Putting an API Around Our Stores - Walgreens

Walgreens: Putting an API Around Their Stores

Walgreens at I Love APIs 2013

Walgreens is the largest drugstore chain in the United States, operating more than 8,200 drugstores across the country. Each day, Walgreens provides millions of customers with convenient, omnichannel access to consumer goods and services and trusted, cost-effective pharmacy, health, and wellness services and advice.

The company launched Walgreens.com in the mid-1990s to expand its reach; it created a mobile website in 2007. Two years later, Walgreens offered its first native app on the iPhone platform with other native apps that followed for Android Phone & Tablet, iPad, Windows Phone & Tablet and BlackBerry.


Challenges and Opportunities

“At the highest level, we've always been focused on giving our customers the ability to interact with Walgreens through a number of different channels, and this has evolved over time,” said Joe Rago, senior mobile product manager at Walgreens.

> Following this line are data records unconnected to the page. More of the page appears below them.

/-- Bits 2:0 of STATUS are RESULT. -/
theorem statusWord_result (st : Status) : (statusWord st).extractLsb' 0 3 = resultCode st.result := by
  ext i hi
  rw [BitVec.getElem_extractLsb', statusWord_getLsbD, ← BitVec.getLsbD_eq_getElem]
  simp [show i ≠ 10 by omega, show i ≠ 9 by omega, show i ≠ 8 by omega]

/-- A field of STATUS above RESULT that holds none of bits 8 to 10 reads 0. -/
theorem statusWord_unused (st : Status) {start len : Nat} (hstart : 3 ≤ start) (hend : start + len ≤ 8 ∨ 11 ≤ start) :
    (statusWord st).extractLsb' start len = 0#len := by
  ext i hi
  rw [BitVec.getElem_extractLsb', statusWord_getLsbD, BitVec.getLsbD_of_ge _ _ (by omega)]
  simp [show start + i ≠ 10 by omega, show start + i ≠ 9 by omega, show start + i ≠ 8 by omega]

/-- Settles O20: the word has a sticky bit in its one place and RESULT in bits 2:0, and the write clears bit by bit. -/
theorem statusReadAndClear : Obligations.StatusReadAndClear := by
  intro s d
  exact ⟨decodeOfEncodeGivesInstructionBack (.rdStatus d) rfl, decodeOfEncodeGivesInstructionBack (.wrStatus d) rfl,
    ⟨_, _, rfl, rfl, untouched_setReturned _ s, statusWord_result s.status,
      statusWord_unused _ (by decide) (.inl (by decide)), statusWord_conditionBit _ .badCmd,
      statusWord_conditionBit _ .range, statusWord_conditionBit _ .accErr,
      statusWord_unused _ (by decide) (.inr (by decide))⟩,
    ⟨_, rfl, rfl, sameButStatus_setStatus _ none s, rfl, rfl, rfl, rfl⟩⟩

/-! The reads and writes of the other registers (R181, R182, R184, R187, R188, R193, R194). -/

theorem inlenOperand_toNat (d : Word) : (inlenOperand d).toNat = d.toNat % 65536 := by
  simp [inlenOperand, BitVec.extractLsb'_toNat]

theorem exec_rdBarCount_of_empty (h : s.barLength = 0#13) (x : Word) :
    ∃ t, exec (.rdBarCount x) s = .next t ∧ t.returned = some 0#32 :=
  ⟨_, rfl, congrArg (some ∘ BitVec.setWidth 32) h⟩

/-- An ENCODE whose RESULT says that it failed has emptied the barcode: a commit leaves OK or TRUNCATED (R167). -/
theorem exec_encode_failed {v : Byte} (h : exec (.encode v) s = .next t)
    (hfailed : t.status.result = .invalidInput ∨ t.status.result = .inputOverrun) :
    t.barLength = 0#13 ∧ t.chksum = 0#32 := by
  obtain rfl := State.acknowledge_next h
  rw [State.setReturned_status] at hfailed
  rcases encodeEffect_cases s with ⟨-, heffect⟩ | ⟨-, -, heffect⟩ | ⟨-, -, heffect⟩ <;> rw [heffect] at hfailed ⊢
  · exact ⟨rfl, rfl⟩
  · exact ⟨rfl, rfl⟩
  · by_cases hcut : s.params.capacity < (encodeSymbols s).1.tot <;> simp [commitEncode, hcut] at hfailed

/-- Settles O21: the word is LENGTH, which the invariant bounds, and reset and a failed ENCODE leave LENGTH 0. -/
theorem barCountReadsLength : Obligations.BarCountReadsLength := by
  intro s x
  have hlength : (s.barLength.setWidth 32).toNat = s.barLength.toNat := BitVec.toNat_setWidth_of_le (by decide)
  exact ⟨decodeOfEncodeGivesInstructionBack (.rdBarCount x) rfl,
    ⟨_, _, rfl, rfl, hlength, untouched_setReturned _ s, fun hs => hlength.trans_le hs.length_le⟩,
    fun p => exec_rdBarCount_of_empty rfl x,
    fun v u hu hfailed => exec_rdBarCount_of_empty (exec_encode_failed hu hfailed).1 x⟩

Delivering an open API to foster a broad array of third-party apps that leveraged Walgreens services was a natural next step and one that enabled Walgreens to take advantage of mobile trends, as well as mitigate an internal business problem.

Solution

While Walgreens had established itself as a digital leader early on, it knew that in order to continue its pace of innovation additional support was necessary.  Walgreens selected Apigee as an API platform provider to help build its developer program.

Walgreens started development of its web services platform on Apigee in the fall of 2011, and went into production in January 2012. Previously, Walgreens had begun to route web services traffic for its own mobile apps through Apigee Edge, as well as launch its external developer portal.

Walgreens Developer Portal

© 2014 Walgreen Co.  Used with Permission.

In 2012, Walgreens recognized that 27 percent of all photos were taken by cell phones. At the same time, the company also saw a decrease in the number of people who were going to Walgreens Photo, uploading photos, and printing those photos to a Walgreens store.

Over the prior two years, thousands of photo apps had flooded the market- everything from editing to album organization.  Even though most of these apps didn’t compete head-to-head with Walgreens’ photo business in the traditional sense, they crowded out Walgreens and made it challenging to stand out.

Walgreens

To address these challenges, in July 2012, Walgreens built on its tradition of technology innovation with the introduction of its first open API, QuickPrints.

QuickPrints enables mobile app developers to include the ability for their users to print photos from their mobile devices to any of the more than 8,200 Walgreens locations. With every photo order that is successfully placed and picked up at a local store, the developer can earn 15 to 20 percent revenue-share commission depending on the type of photo printed. QuickPrints is available as both an SDK (iOS, Android, Windows 8 & Windows Phone 8) and an API.

Although the QuickPrints SDKs and API were designed to be used by third party developers, Walgreens first exposed the API through Apigee for usage within its flagship mobile app. After fine-tuning the API internally, the company worked with a pilot group of third party developers, and then made the SDK and API available for third-party developers.

© 2014 Walgreen Co.  Used with Permission.

While Walgreens continued to grow its QuickPrints ecosystem, its goal was to eventually expand to all areas of its business by “putting an API” on their stores.

"Our strategy is to extend our greatest Walgreens assets to an innovative ecosystem.  One-hour photo fulfillment across more than 8,200 US locations is a good example of a powerful asset- it’s something an app developer can’t recreate, but would certainly love to leverage.  We’re encouraging and incentivizing app developers to create innovative digital experiences that incorporate our assets, which, in turn, benefits both developers and Walgreens.”

~Joe Rago, senior mobile product manager, Walgreens

In 2013, after successfully opening up the QuickPrints API to third-party developers, Walgreens launched its Prescription API with the goal of giving third-party consumer healthcare apps the ability for their users to initiate a prescription refill or transfer to a Walgreens store.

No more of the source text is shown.